**DATA EXTRACT**
/-- The safe point: DRAM READY, which an assertion of PERST_N does not put off again (R496), step 4 of the security start-up, store READY.
A latched off request follows. -/
def execSafePoint (s : State) : Host.Outcome State Fault Refusal :=
  .next (if s.aon.seq = .starting && s.dram.seen && s.sec.ready && s.store.ready then
      let s1 := s.modAon (fun a => { a with seq := .on })
      if s.aon.offLatched then s1.startDown else s1
    else s)

def execPwrfail (s : State) : Host.Outcome State Fault Refusal := .next (s.supplied s.powerFails)

/-- The store has finished; its checkpoint is in flash. -/
def State.savedStore (s : State) : State :=
  if s.store.ready then
    let s1 := s.checkpoint
    { s1 with store := { s1.store with saved := true } }
  else s

def execEmergencyRailsOff (s : State) : Host.Outcome State Fault Refusal :=
  .next (if s.aon.seq = .emergency && s.store.programming = [] then (s.savedStore).railsOff else s)

/-- The calendar second of the earliest RETENTION deadline, 7 days before it (R456). -/
def State.retentionAlarm (s : State) : Option Nat :=
  let ds := (s.store.blks.filter (fun e => e.2.st = .mapped && decide (0 < e.2.wl))).map (fun e => e.2.born + s.days * dayUs)
  match ds with
  | [] => none
  | d :: t => some (s.aon.calSec.toNat + (t.foldl min d - s.us) / 1000000 - 7 * 86400)

/-- Steps 2 and 3 of Table 7. -/
def State.downWork (s : State) : State :=
  let s1 := s.savedStore
  let s2 := { s1 with bs := s1.bs.map (fun (e : Nat × Bs) => (e.1, if e.2.persist then { e.2 with persist := false, copy := true } else e.2)) }
  let s3 := s2.flushLog
  let s4 := match s.retentionAlarm with
    | some t => s3.modAon (fun a => { a with alarm := w32 t, alarmEn := true })
    | none => s3
  ((List.range 4).foldl State.disablePort s4).modAon (fun a => { a with clean := true })

/-- Steps 2 to 5 of an orderly power-down, once every command has its record and no program is in progress. -/
def execPowerDownRailsOff (s : State) : Host.Outcome State Fault Refusal :=
  .next (if s.aon.seq = .down && s.cmds = [] && s.store.programming = [] then (s.downWork).railsOff else s)

/-- MIN_OFF has passed: a latched on request starts the ramp, or is refused while the trip is latched. -/
def execMinOffExpire (s : State) : Host.Outcome State Fault Refusal :=
  .next (if s.aon.seq = .off && s.aon.minOff then
      let s1 := s.modAon (fun a => { a with minOff := false, onLatched := false })
      if s.aon.onLatched then s1.onRequest else s1
    else s)

/-- Analog comparators trip at 125 °C (R448). -/
def execThermalTrip (s : State) : Host.Outcome State Fault Refusal :=
  .next (if s.aon.groups = 0 then s else ((s.modAon (fun a => { a with trip := true })).emit .thermtrip).powerFails)

/-! ### The always-on domain (R455, R456, R497) -/

/-- A write of PWR_AON_CTRL takes effect; CLEAR_TRIP only below 110 °C. -/
def State.aonCtrl (s : State) (val : Word) : State :=
  s.modAon (fun a =>
    { a with autoOn := bitOf val 31, alarmEn := bitOf val 29, wake := a.wake && bitOf val 29,
             trip := a.trip && !(bitOf val 30 && decide (s.pwr.tj < 110)) })

def State.postAon (s : State) (off : Nat) (v : Word) : State :=
  s.modAon (fun a => { a with posted := a.posted ++ [(off, v)], busy := true })

/-- A management write of PWR_AON_CTRL with CLEAR_TRIP: posted, as every write of the register (R455). -/
def execClearTrip (val : Word) (s : State) : Host.Outcome State Fault Refusal :=
  .next (if s.powered && bitOf val 30 then s.postAon 0x44 val else s)

/-- I3C_STAT.TJ: Tj while ON, otherwise the always-on sensor's reading, which is free. -/
def State.i3cTj (s : State) : BitVec 8 × State :=
  if s.aon.seq = .on then (BitVec.ofNat 8 (tempByte s.pwr.tj), s) else s.drawBits 8

def execI3cClearTrip (val : Word) (s : State) : Host.Outcome State Fault Refusal :=
  let t := s.i3cTj
  .next (s.supplied (if bitOf val 29 then
      (if t.1.toInt < 110 then t.2.modAon (fun a => { a with trip := false }) else t.2)
    else s))

/-- The calendar reaches the wake alarm while the sequencer is OFF. -/
def execWakeAlarm (s : State) : Host.Outcome State Fault Refusal :=
  .next (if s.aon.supply && s.aon.alarmEn && s.aon.seq = .off && decide (s.aon.alarm.toNat ≤ s.aon.calSec.toNat % 2 ^ 32) then
      s.modAon (fun a => { a with wake := true })
    else s)

/-- A posted write: the oldest takes effect. A host's write of ALARM_EN 0 is posted as offset 1. -/
def execAonPostedWrite (s : State) : Host.Outcome State Fault Refusal :=
  .next (match s.aon.posted with
    | [] => s
    | (off, v) :: t =>
      let s1 := s.modAon (fun a => { a with posted := t, busy := t ≠ [] })
      if off = 0x44 then s1.aonCtrl v
      else if off = 0x48 then s1.modAon (fun a => { a with alarm := v })
      else s1.modAon (fun a => { a with alarmEn := false, wake := false }))

def execAonShadowRefresh (s : State) : Host.Outcome State Fault Refusal :=
  .next (if decide (1 ≤ s.aon.groups) then s.shadowNow else s)

def execClk32kLock (s : State) : Host.Outcome State Fault Refusal := .next (s.supplied (s.modAon (fun a => { a with ext32k := true })))
def execClk32kLoss (s : State) : Host.Outcome State Fault Refusal := .next (s.supplied (s.modAon (fun a => { a with ext32k := false })))

/-! ### The store is READY (R252) -/

/-- What follows once the store and the security island are both up: sealed blobs are unsealed; bitstreams, whose keys they hold, are
read back, and models load again, once DRAM is READY too (R354, R413, R428, R450). -/
def State.storeUp (s : State) (bad : List (BitVec 7 × Bool)) : State := (s.unseal bad).reloadAll

/-- Maps and counters are loaded; bitstreams are read back, models reload and blobs are unsealed. `clean` tells whether the
supplies went with a checkpoint, and `bad` names the copies of blobs that fail to authenticate. -/
def execStoreReady (start : StoreStart) (s : State) : Host.Outcome State Fault Refusal :=
  if s.store.ready || s.aon.seq ≠ .starting || start.clean ≠ s.store.saved then .next s
  else
    let s1 := s.storeLoad start.clean
    let s2 := if start.clean then s1 else s1.record 0x0306 srcFls 0 0 []
    .next (if s2.islandUp then s2.storeUp start.bad else s2)

/-- Steps 2 to 4 of the security start-up. `verified` is the outcome of step 2. -/
def execSecurityStartupDone (start : IslandStart) (s : State) : Host.Outcome State Fault Refusal :=
  if s.aon.seq ≠ .starting || s.sec.ready || s.sec.quarantine then .next s
  else if !start.verified then .next s.zeroised
  else
    let s1 := s.zeroised
    let s2 :=
      if s1.sec.latched || s1.sec.alarm then
        (if s1.sec.kind = 2 && !s1.sec.erased then s1.zeroise else s1).quarantine
      else if s1.tap.testMode then s1.quarantine
      else s1.deriveKeys
    .next (if s2.store.ready then s2.storeUp start.bad else s2)

end Sys2Proof.Machine
end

**WHAT YOU WILL DO**
Everything from the first line of the records through the line holding "def execSafePoint (s" is to be transcribed exactly; leave out all other lines.

**YOUR SOLUTION**
/-- The safe point: DRAM READY, which an assertion of PERST_N does not put off again (R496), step 4 of the security start-up, store READY.
A latched off request follows. -/
def execSafePoint (s : State) : Host.Outcome State Fault Refusal :=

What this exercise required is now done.